Agricultural electricity installed in the ground has a minimal effect on the carbon-water cycle of meadows



A US-Spanish research team investigated the ecological impact of a solar power system placed on a managed meadow using a hydraulic and soil hydrological model and field measurements. They found a minimal effect on plant carbon-water cycling, which they attributed to the plants’ photosynthetic properties changing to take advantage of the dynamic shading beneath the panels.

An international research group has studied the effect of ground-mounted solar power plants on meadows and found that they have a negligible effect on the carbon-water cycle of meadows.

The scientists also tried to answer questions about the water retention capacity and sustainability of the grassland ecosystem against weather conditions such as drought or heat waves, but the answer to this was not clear at the end of the study.

“We certainly did not find that the agrovoltaic array increased grassland resilience against drought,” said lead author Steven A. Kannenberg. pv magazine. “However, as noted in the paper, I would like to clarify the possibility that this is because the design of the model does not allow the grass to die back and then regrow after a drought, which is commonly observed in nature.”

To learn more about the effect of reduced light availability caused by solar photovoltaic systems on grassland photosynthesis, the researchers used a combination of field measurements and an established model of plant hydraulics and soil hydrology to simulate grassland physiology and hourly carbon-water fluxes. Over the course of 23 years.

They found that although the agroelectric system reduced light availability by 38%, photosynthesis and aboveground primary productivity were reduced by 6–7%. Another measure analyzed by the researchers, evapotranspiration, showed a 1.3 percent decrease compared to a comparison country that did not have a solar power plant.

The grassland area in the study is dominated by smooth brome (Bromus inermis), a common C3 pasture grass, the researchers said. It is located in Colorado on an east-west oriented 1.2 MW plant equipped with single-axis tracking systems and mounted on a flat panel height of 1.8 meters and a row spacing of 5.2 meters. The magazine states that efforts have been made to minimize the effects on the soil and vegetation. For example, the land was not graded for installation.

The researchers said the slight changes in the carbon-water cycle occurred largely because the photosynthetic capabilities of the plants under the solar panels changed to take advantage of the dynamic shading environment.
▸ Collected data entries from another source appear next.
-- ==== Sys2Proof/Machine/Resets.lean ====
section
/-! DEFINITION. CONFIGURE, DEVICE RESET and the events of the RESET line and of power-on. -/

namespace Sys2Proof.Machine

/-! ### CONFIGURE (R3, R4) -/

/-- The zone records of a configuration: units 1 to N, zones 1 to Nz(u), in ascending order (R4). -/
def createdZones (nz : List Nat) : List ZoneRec :=
  nz.zipIdx.flatMap (fun q => (List.range q.1).map (fun z => ZoneRec.created (q.2 + 1) (z + 1)))

/-- The part as an accepted CONFIGURE leaves it: the records in UNKNOWN, empty queues, no halt mark (R4, R150). -/
def State.configured (s : State) (nz : List Nat) : State :=
  { s with
    device := .configured
    nz := nz
    zones := createdZones nz
    queues := Vector.replicate 8 []
    lines := s.lines.map (fun l => { l with haltMark := none }) }

/-- CONFIGURE (R3, R4). -/
def configureBody (ws : List Word) (s : State) : State × Answer :=
  let n := operand ws 0
  let nz := (ws.drop 1).map BitVec.toNat
  if s.device ≠ .unconfigured then refuse s .wrongState []
  else if n < 1 ∨ Config.maxUnits < n then refuse s .badParam []
  else if nz.any (fun k => k < Config.minZones || Config.maxZones < k) then refuse s .badParam []
  else accept (s.configured nz) [uword nz.sum]

def execConfigure (f : Frame) (s : State) : Host.Outcome State Fault Refusal := runRequest .configure f configureBody s

/-! ### The resets (R172 to R174) -/

/-- DEVICE RESET: the part is put in reset and the reset ends at the completion of the execution; no result record is
left, and a request that another port has not executed to its end is without effect (R174; logs 7, 8). -/
def execDeviceReset (f : Frame) (s : State) : Host.Outcome State Fault Refusal :=
  takeRequest f (fun t =>
    match frameRefusal .deviceReset f t.device with
    | some a => t.beginExecution f.port (reqCode .deviceReset) f.tag a none
    | none => t.toHeld.endReset) s

def State.setResetPin (s : State) (level : Bool) : State := { s with press := { s.press with resetPin := level } }

/-- RESET_LINE_FALL: the part is in reset at once, whatever the phase other than START-UP (R172, R173). -/
def execResetLineFall (s : State) : Host.Outcome State Fault Refusal :=
  if !s.press.resetPin then .next s
  else if s.press.phase = .startUp then .next (s.setResetPin false)
  else .next (s.setResetPin false).toHeld

/-- RESET_LINE_RISE: the reset ends (R172); within the start-up interval the rise has no effect of its own (R173). -/
def execResetLineRise (s : State) : Host.Outcome State Fault Refusal :=
  if s.press.resetPin then .next s
  else if s.press.phase = .held then .next (s.setResetPin true).endReset
  else .next (s.setResetPin true)

/-- POWER_ON: START-UP, both tables cleared, every block reset (R173). -/
def execPowerOn (s : State) : Host.Outcome State Fault Refusal := .next s.toPowerOn

/-- START_UP_INTERVAL_END: after 50 ms the reset ends when RESET is high, and the phase becomes HELD when it is low
(R173). -/
def execStartUpIntervalEnd (s : State) : Host.Outcome State Fault Refusal :=
  if s.press.phase = .startUp ∧ Config.startUpUs ≤ s.clock.phaseUs then
    if s.press.resetPin then .next s.endReset
    else .next { s with press := { s.press with phase := .held }, clock := { s.clock with phaseUs := 0 } }
  else .next s

/-- ANSWER_DELAY_END: after 1 ms the phase becomes RUNNING, and a filter whose raw line differs begins a pending change
(R158, R169, R172). -/
def execAnswerDelayEnd (s : State) : Host.Outcome State Fault Refusal :=
  if s.press.phase = .answerDelay ∧ Config.answerDelayUs ≤ s.clock.phaseUs then
    .next { s with
      clock := { s.clock with phaseUs := 0 }
      supply := { s.supply with ok := s.supply.ok.resume s.clock.now }
      press := { s.press with
        impression := s.press.impression.resume s.clock.now
        freeze := s.press.freeze.resume s.clock.now
        phase := .running } }
  else .next s

end Sys2Proof.Machine
end

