-- ==== Sys2Proof/Machine/Core.lean ====
section
/-! DEFINITION. The machine handed to the host. -/

def Sys2Proof.core : Host.Core :=
  { State := Sys2Proof.Machine.State, Fault := Sys2Proof.Machine.Fault, Refusal := Sys2Proof.Machine.Refusal,
    step := Sys2Proof.Machine.step, reset := Sys2Proof.Machine.State.reset }
end

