-- ==== Sys2Proof/Certificates/Slice0/Obligations.lean ====
section
/-! DEFINITION. The statements about the part, with the words they are written in. -/

namespace Sys2Proof.Claims

open Sys2Proof.Machine Sys2Proof.Safety

/-! ### Frames and answers -/

/-- The part is RUNNING and port p is not BUSY: a REQUEST frame clocked there is taken and executed (R175, R176). -/
def Free (s : State) (p : Port) : Prop := s.press.phase = .running ∧ ∀ r b, (s.port p).cmd ≠ .busy r b

/-- The frame carries exactly the operand words `ws`, at most 128, under their count, on port p (R177). -/
def Carries (f : Frame) (p : Port) (ws : List Word) : Prop :=
  f.port = p ∧ f.declared = some (BitVec.ofNat 16 ws.length) ∧ f.words = ws ∧ f.partialWord = false ∧ ws.length ≤ 128

/-- The state `t` with the frame's port BUSY: its execution will leave the record with this request code, the frame's
tag, the outcome and the data words; the word 0 was shifted out (R175, R176, R178). The entry of a table that resets
keep which it has written is the latest of those under way (log 7). -/
def answersWith (wrote : Option TableWrite) (f : Frame) (code : BitVec 8) (o : ResultCode) (data : List Word) (t : State) :
    State :=
  { t with kept := { t.kept with underWay := t.kept.underWay ++ wrote.toList.map (fun w => (f.port, w)) } }.modPort
    f.port (fun c => { c with cmd := .busy ⟨code, f.tag, o, data⟩ false, out := [0] })

/-- The same for a request that has written no entry of those tables. -/
def answers (f : Frame) (code : BitVec 8) (o : ResultCode) (data : List Word) (t : State) : State :=
  answersWith none f code o data t

/-- The command of a request of the table of R177. -/
def command : Req → Frame → Instr
  | .identify => .identify | .readStatus => .readStatus | .readZones => .readZones | .readJob => .readJob
  | .readCurve => .readCurve | .setMask => .setMask | .ackNotices => .ackNotices | .portReset => .portReset
  | .configure => .configure | .deviceReset => .deviceReset | .takeJob => .takeJob | .endJob => .endJob
  | .setSweep => .setSweep | .discardStage => .discardStage | .defineCurve => .defineCurve
  | .deleteCurve => .deleteCurve | .setConsoleTrim => .setConsoleTrim | .adjustConsoleTrim => .adjustConsoleTrim
  | .clearTrims => .clearTrims | .setLoopHold => .setLoopHold | .disableZone => .disableZone
  | .enableZone => .enableZone | .releaseZone => .releaseZone | .setKeyCal => .setKeyCal | .readEcho => .readEcho
  | .holdKeys => .holdKeys | .resumeKeys => .resumeKeys | .setLimits => .setLimits | .supplyRetry => .supplyRetry
  | .setLoopParameters => .setLoopParameters | .setTestPosting => .setTestPosting | .testNotice => .testNotice
  | .beginStage => .beginStage | .stageUnit => .stageUnit | .stageData => .stageData | .endStage => .endStage
  | .applyDeviations => .applyDeviations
They conclude that agricultural electrical systems can serve as a scalable way to expand solar energy production while maintaining ecosystem function in managed grasslands, especially in climates where water is more limiting to light.
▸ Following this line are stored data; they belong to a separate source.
/-- What an executed request leaves keeps every target computed. -/
theorem computedOk_body {q : Req} {x : State} (h : ComputedOk s) (hrecords : RecordsOk s) (hdevice : DeviceOk s) (hx :
    BodyEffect q s x) :
    ComputedOk x := by
  cases hx with
  | curve k c hok hfree => exact computedOk_setCurve h c hfree
  | retry hfailed =>
    rw [retrySupply_frame]
    exact computedOk_congr h rfl rfl fun _ _ _ _ => rfl
  | configure nz hd hlen hnz =>
    refine computedOk_of_no_job (t := s.configured nz) ?_
    by_contra hsome
    have hactive := hdevice.2.2.mpr (Option.ne_none_iff_isSome.mp hsome)
    rw [hd] at hactive
    cases hactive
  | loopHold g hg => exact computedOk_loopHold h hg
  | addDisable hr hs => exact computedOk_sched h (sched_addDisable hr hs)
  | service x hsched hmoves => exact computedOk_sched h (hsched.trans (.settle x))
  | calService u z e he x hsched hmoves => exact computedOk_sched (s := s.setCalEntry u z e) h (hsched.trans (.settle x))
  | trims g hg hrange => exact computedOk_sched (computedOk_trims h hrecords hg) (sched_handBatch _ _)
  | endJob j hj => exact computedOk_sched (computedOk_of_no_job (t := endedJob s) rfl) (sched_handBatch _ _)
  | sweep u sweep j p hj hp hsweep => exact computedOk_sched (computedOk_sweep h hj u sweep) (sched_handBatch _ _)
  | take c hslot hdefined hd =>
    exact computedOk_sched (computedOk_take s c) ((Sched.post _ .jobTaken).trans (sched_handBatch _ _))
  | _ => exact computedOk_congr h rfl rfl fun _ _ _ _ => rfl

/-- Every command keeps every target computed. -/
theorem computedOk_effect (h : ComputedOk s) (hrecords : RecordsOk s) (hdevice : DeviceOk s) (ht : Effect s t) :
    ComputedOk t := by
  cases ht with
  | quiet hframe hfreeze hphase hbusy =>
    rw [hframe]
    exact computedOk_congr h rfl rfl fun _ _ _ _ => rfl
  | ended p =>
    refine computedOk_congr h (s.commit_job p) (congrArg (List.map chainPart) (s.commit_zones p)) fun _ _ _ _ => ?_
    exact congrArg (fun v => Vector.getD v _ none) (s.commit_curves p)
  | reset hframe htables =>
    rw [hframe]
    exact computedOk_of_no_job rfl
  | sched x hsched hlines => exact computedOk_sched h (hsched.trans (.settle x))
  | line u l hlines => exact computedOk_sched h (.setLine s u l)
  | grant u hpick hlines => exact computedOk_sched h (.grant hpick)
  | freezeOn l hl =>
    exact computedOk_sched (s := { s with press := { s.press with freeze := l } }) h ((sched_freezeAsserted _).trans (.post _ _))
  | freezeOff l hl => exact computedOk_sched (s := { s with press := { s.press with freeze := l } }) h (.post _ _)
  | supplyOn l hw =>
    exact computedOk_sched (s := { s with supply := { s.supply with ok := l, state := .on, warmUp := none } }) h (.settle _)
  | supplyLost l hon =>
    let failed : State := { s with supply := { s.supply with ok := l, state := .failed, warmUp := none, standby := none } }
    have hfold : Sched failed (failed.zoneIds.foldl (fun t q => t.loseZone q.1 q.2) failed) :=
      sched_foldl (f := fun (t : State) (q : Nat × Nat) => t.loseZone q.1 q.2) (fun t q => sched_loseZone t q.1 q.2) _ _
    exact computedOk_sched (s := failed) h ((hfold.trans (.post _ .supplyAlert)).trans (.settle _))
  | warmUpOver hw =>
    exact computedOk_sched (s := { s with supply := { s.supply with state := .failed, warmUp := none } }) h (.post _ _)
  | standbyOver hs => exact computedOk_congr h rfl rfl fun _ _ _ _ => rfl
  | request p code tag a x w hbody hrun hw hfree =>
    have hx : ComputedOk x := computedOk_body (s := s.shiftZero p) h hrecords hdevice hbody
    exact computedOk_congr hx rfl rfl fun _ _ _ _ => rfl

end

/-- Settles O57: by the form of each command's effect. -/
theorem everyStepKeepsTargetsComputed : Obligations.EveryStepKeepsTargetsComputed := by
  intro s t hrecords hdevice hs h
  obtain ⟨-, rfl⟩ | ⟨c, rest, -, hexec⟩ := step_cases h
  · exact computedOk_effect hs hrecords hdevice (effect_tick s)
  · exact computedOk_effect (s := { s with pending := rest }) hs hrecords hdevice (exec_effect hexec)

end Sys2Proof.Claims
end

section
/-! PROOF. The division of work between the masters: what the requests of each port leave as they are. -/

namespace Sys2Proof.Claims

open Sys2Proof.Machine Sys2Proof.Safety

/-! ### What a request command can do -/

/-- A request changes ports alone, or has the effect of its meaning on a port that allows it, or resets the part. -/
theorem command_cases {q : Req} {f : Frame} {s t : State} (h : exec (command q f) s = .next t) :
    (∃ ps, t = { s with ports := ps }) ∨
      (∃ (x : State) (a : Answer) (w : Option TableWrite), BodyEffect q (s.shiftZero f.port) x ∧ reqAllowed q f.port = true ∧
        (¬ WritesTable q → w = none) ∧ t = x.beginExecution f.port (reqCode q) f.tag a w) ∨
      q = .deviceReset ∧ f.port = .console ∧ t = (s.shiftZero f.port).toHeld.endReset := by
  by_cases hq : q = .portReset
  · subst hq
    change exec (.portReset f) s = .next t at h
    rw [exec_portReset, execPortReset] at h
    split_ifs at h <;> cases h
    exacts [.inl ⟨_, rfl⟩, .inl ⟨_, rfl⟩]
  · rw [exec_command hq] at h
    obtain rfl | rfl | ⟨-, -, rfl⟩ := takeRequest_next h
    · exact .inl ⟨_, rfl⟩
    · exact .inl ⟨_, rfl⟩
    · unfold requestTaken
      split_ifs with hreset
      · subst hreset
        cases hrefusal : frameRefusal .deviceReset f (s.shiftZero f.port).device with
        | some a => exact .inl ⟨_, rfl⟩
        | none =>
          obtain ⟨-, hallowed, -⟩ := frameRefusal_eq_none.mp hrefusal
          exact .inr (.inr ⟨rfl, beq_iff_eq.mp hallowed, rfl⟩)
      · unfold judged
        cases hrefusal : frameRefusal q f (s.shiftZero f.port).device with
        | some a => exact .inl ⟨_, rfl⟩
        | none =>
          obtain ⟨hlen, hdevice⟩ := operands_of_refusal_none hrefusal
          exact .inr (.inl ⟨_, _, _, requestBody_effect q f hlen hdevice, (frameRefusal_eq_none.mp hrefusal).2.1,
            tableWrite_of_not_writesTable, rfl⟩)

/-- A request of the Console Port alone is made on no other. -/
theorem OfConsole.not_allowed {q : Req} (h : OfConsole q) {p : Port} (hp : p ≠ .console) : reqAllowed q p ≠ true := by
  cases p with
  | console => exact absurd rfl hp
  | job => exact Bool.eq_false_iff.mp h.1
  | loop => exact Bool.eq_false_iff.mp h.2

theorem ofConsole_setKeyCal : OfConsole .setKeyCal := ⟨rfl, rfl⟩

theorem ofConsole_takeJob : OfConsole .takeJob := ⟨rfl, rfl⟩

/-! ### The Job Port -/

/-- What no request on the Job Port changes. -/
def JobPortKeeps (s t : State) : Prop :=
  t.zones = s.zones ∧ t.queues = s.queues ∧ t.lines = s.lines ∧ t.supply = s.supply ∧ t.job = s.job ∧ t.device = s.device ∧
    t.nz = s.nz ∧ t.limits = s.limits ∧ t.loop = s.loop ∧ t.hold = s.hold ∧ t.cal = s.cal

theorem jobPortKeeps_refl (s : State) : JobPortKeeps s s := ⟨rfl, rfl, rfl, rfl, rfl, rfl, rfl, rfl, rfl, rfl, rfl⟩

theorem jobPort_body {q : Req} {s x : State} (hx : BodyEffect q s x) (hallowed : reqAllowed q .job = true) :
    JobPortKeeps s x := by
  have hno : ∀ {P : Prop}, OfConsole q → P := fun h => (h.not_allowed (by decide) hallowed).elim
  cases hx with
  | same => exact jobPortKeeps_refl s
  | ports ps hcmd => exact jobPortKeeps_refl s
  | slot sl ps hslot hfits hq hcmd => exact jobPortKeeps_refl s
  | discard hq => exact jobPortKeeps_refl s
  | curve k c hok hfree hq => exact jobPortKeeps_refl s
  | cal u z e he hq => exact hno (hq ▸ ofConsole_setKeyCal)
  | calService u z e he x hsched hmoves hq => exact hno (hq ▸ ofConsole_setKeyCal)
  | take c hslot hdefined hdevice hq => exact hno (hq ▸ ofConsole_takeJob)
  | trims g hg hrange hq =>
    obtain hq | ⟨rfl, -⟩ := hq
    · exact hno hq
    · cases hallowed
  | hold b hq => exact hno hq
  | limits l hok hq => exact hno hq
  | loop l hok hq => exact hno hq
  | retry hfailed hq => exact hno hq
  | configure nz hdevice hlen hnz hq => exact hno hq
  | loopHold g hg hq => exact hno hq
  | addDisable hr hs hq => exact hno hq
  | service x hsched hmoves hq => exact hno hq
  | endJob j hj hq => exact hno hq
  | sweep u sweep j p hj hp hsweep hq => exact hno hq

/-! ### The Loop Port -/

/-- What no request on the Loop Port changes. -/
def LoopPortKeeps (s t : State) : Prop :=
  t.zones.map ZoneRec.coverage = s.zones.map ZoneRec.coverage ∧ t.zones.map ZoneRec.consoleTrim = s.zones.map ZoneRec.consoleTrim ∧
    t.slot = s.slot ∧ t.job = s.job ∧ t.device = s.device ∧ t.nz = s.nz ∧ t.curves = s.curves ∧ t.cal = s.cal ∧
    t.limits = s.limits ∧ t.loop = s.loop ∧ t.hold = s.hold

theorem loopPortKeeps_refl (s : State) : LoopPortKeeps s s := ⟨rfl, rfl, rfl, rfl, rfl, rfl, rfl, rfl, rfl, rfl, rfl⟩

/-- The Move Scheduler writes none of it. -/
theorem LoopPortKeeps.sched {s x t : State} (h : LoopPortKeeps s x) (hs : Sched x t) : LoopPortKeeps s t := by
  have hfield : ∀ {α : Type} (p : (Nat × Nat) × (Option Nat × Option Nat × Option Nat × Option Nat × Bool) × Int × Int × Bool → α),
      t.zones.map (p ∘ fixedPart) = x.zones.map (p ∘ fixedPart) := fun p => by
    rw [← List.map_map, hs.fixed, List.map_map]
  obtain ⟨hcoverage, hconsole, hrest⟩ := h
  have hturns := hs.turns.rest
  rw [hturns]
  exact ⟨(hfield fun y => y.2.1.1).trans hcoverage, (hfield fun y => y.2.2.1).trans hconsole, hrest⟩

/-- A zone whose loop trim is written keeps coverage and console trim: its unit is used (R57). -/
theorem setPoint_loopTrimmed {s : State} {g : ZoneRec → ZoneRec} (hg : TrimsOnly g) (hloop : LoopTrims s g) {j : ActiveJob}
    (hj : s.job = some j) {r : ZoneRec} (hne : g r ≠ r) :
    (setPoint s j (g r)).coverage = r.coverage ∧ (setPoint s j (g r)).consoleTrim = r.consoleTrim := by
  obtain ⟨hconsole, hused⟩ := hloop r
  obtain ⟨p, hp⟩ := Option.isSome_iff_exists.mp (hused hne)
  have hrecord : j.record? (g r).unit = some p := by
    rw [(place_eq_iff.mp (hg.place r)).1, ← hp, State.usedUnit, hj]
    rfl
  have hframe := congrArg ZoneRec.consoleTrim (setPoint_frame s j (g r))
  exact ⟨(setPoint_coverage_of_used hrecord).trans (hg.coverage r), hframe.trans hconsole⟩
“We plan to continue this research. This paper is one of the first of hopefully many to come out of the work done in Colorado. And we would always be interested in hearing about industry research on this topic,” said lead author Steven A. Kannenberg pv magazine.

The scientists presented their findings in the paper, “Solar system has little effect on carbon and water cycle in Grassland,” published in telecommunications environment. They come from Colorado State University and the Technical University of Madrid in Spain.

David is a passionate writer and researcher who specializes in solar energy. He has a strong background in engineering and environmental science, which gives him a deep understanding of the science behind solar power and its benefits. David writes about the latest developments in solar technology and provides practical advice for homeowners and businesses who are interested in switching to solar.